By late May, the first rains mooted the pretext of campesino-set fires to dislodge the communities, but the threat of eviction still hangs as heavily as the swollen rain clouds over Montes Azules.

Experts like Barreda are convinced that resource exploitation is once again at the bottom of the current campaign to oust the Indians. Oil production has been ongoing for several decades just east of the reserve, bordering Guatemala’s Peten. Then there’s the transnational exploitation of the Lacandon’s world-class biodiversity.


Evening frogs

Representatives of 32 forest communities, ecologists, PRD politicos, the press and the government environmental secretariat dropped into Nuevo San Gregorio for the May 20 forum, where participants watched the children of the community crayon posters of parrots, toucans and jaguars adorned with the legend, “We have a right to live here in harmony with the animals and the plants! Señores of the Environment, do not evict us please!”
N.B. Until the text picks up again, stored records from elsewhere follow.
/-- Notice kinds, in the order of Table 10-4, which numbers them from 1 (R185). -/
inductive NoticeKind
  | batchReady | cursorState | watchFired | probeResult | segmentDone | recorderAttention | clock | clockGranted
  | clockLost | store | resync
  deriving DecidableEq, Repr

/-- The notices (Table 10-4). -/
inductive Notice
  | batchReady (k : Slot) (half : Option Half) (count first : Nat)
  | cursorState (k : Slot) (state : CursorState) (cause : StateCause) (instant : Option Nat)
  | watchFired (k : Slot) (fired : List WatchId) (commit time : Nat) (instant : Option Nat)
  | probeResult (k : Slot) (tag : Nat) (point : PointId) (instant : Nat) (answer : ProbeAnswer)
  | segmentDone (port : PortId) (recorder : RecId) (seq : Nat) (outcome : SegOutcome) (committed corroborations : Nat)
      (entry : Option Nat)
  | recorderAttention (recorder : RecId) (flags mask : CauseSet) (noted : Bool)
  | clock (cause : ClockCause) (instant : Nat) (run : RunState) (rate : Nat) (controller : Option PortId) (waiting : Nat)
  | clockGranted (instant : Nat) (run : RunState) (rate leasePeriod : Nat)
  | clockLost (instant : Nat) (controller : Option PortId)
  | store (phase : Phase) (commitCount : Nat)
  | resync (count : Nat) (kinds : List NoticeKind)
  deriving DecidableEq, Repr

/-- The kinds of table fault (Table 2-5). -/
inductive FaultKind
  | noRecorder | noPoint | blockChannelRange | blockPointRange | blockOverlap
  deriving DecidableEq, Repr

/-- The fault record of TABLE_FAULT (Table 2-6). -/
structure FaultRecord where
  kind : FaultKind
  recorder : Option RecId
  block : Option BlockId
  otherBlock : Option BlockId
  point : Option Nat
  deriving DecidableEq, Repr

/-- What DESCRIBE reports (R181). -/
structure Description where
  family : Nat
  revision : Nat
  ports : Nat
  points : Nat
  recorders : Nat
  store : Nat
  cursors : Nat
  checkpoints : Nat
  gapList : Nat
  epoch : BitVec 64
  eventZero : Nat
  phase : Phase
  commitCount : Nat
  port : PortId
  deriving DecidableEq, Repr

/-- One record of a READ_RECORDS response: the record with its time as presented and CORROBORATED (R23). -/
structure ReadRecord where
  record : Record
  presentation : Presentation
  time : Int
  corroborated : Bool
  deriving DecidableEq, Repr

/-- The buffer summary READ_CURSOR carries (R130). -/
structure BufferSummary where
  half : Option Half
  writing : Nat
  completed : List (Option Half × Nat × Nat)
  outgoing : Nat
  nextNumber : Nat
  deriving DecidableEq, Repr

/-- The activity flags of Table 6-1, in the bit order of Table 11-2. -/
structure Activity where
  stalled : Bool
  lagging : Bool
  atHead : Bool
  waiting : Bool
  probing : Bool
  rebasing : Bool
  snapshot : Bool
  deriving DecidableEq, Repr

/-- What READ_CURSOR carries for an open slot (R106). -/
structure CursorReport where
  owner : PortId
  state : CursorState
  armedFrom : Option ArmedFrom
  options : Options
  position : Option Key
  stepsLeft : Nat
  instant : Option Nat
  overtaken : Option Overtake
  chain : Bool
  trailFrozen : Bool
  pendingHold : Option PendingHold
  activity : Activity
  buffer : BufferSummary
  watchesFilled : Nat
  probes : Nat
  rebuildRecord : Option RebuildRecord
  deriving DecidableEq, Repr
In the evening, amidst a racket of frogs and crickets and ululating howler monkeys, young Porfirio Encino, the indefatigable ARIC organizer, gave voice to the Declaration of Nuevo San Gregorio, which proclaimed that the communities are “the guardians of the Montes Azules” and demanded an end “to the thievery of our plants.”

Then, in the way such assemblies are often adjourned in this jungle where both Bishop Ruiz and the Zapatista Army of National Liberation still wield considerable influence, the village catechist offered an Our Father in Tzotzil, and the settlers sang the hymn of their resistance, and everyone dashed for cover as the rain began to fall thickly upon the forest.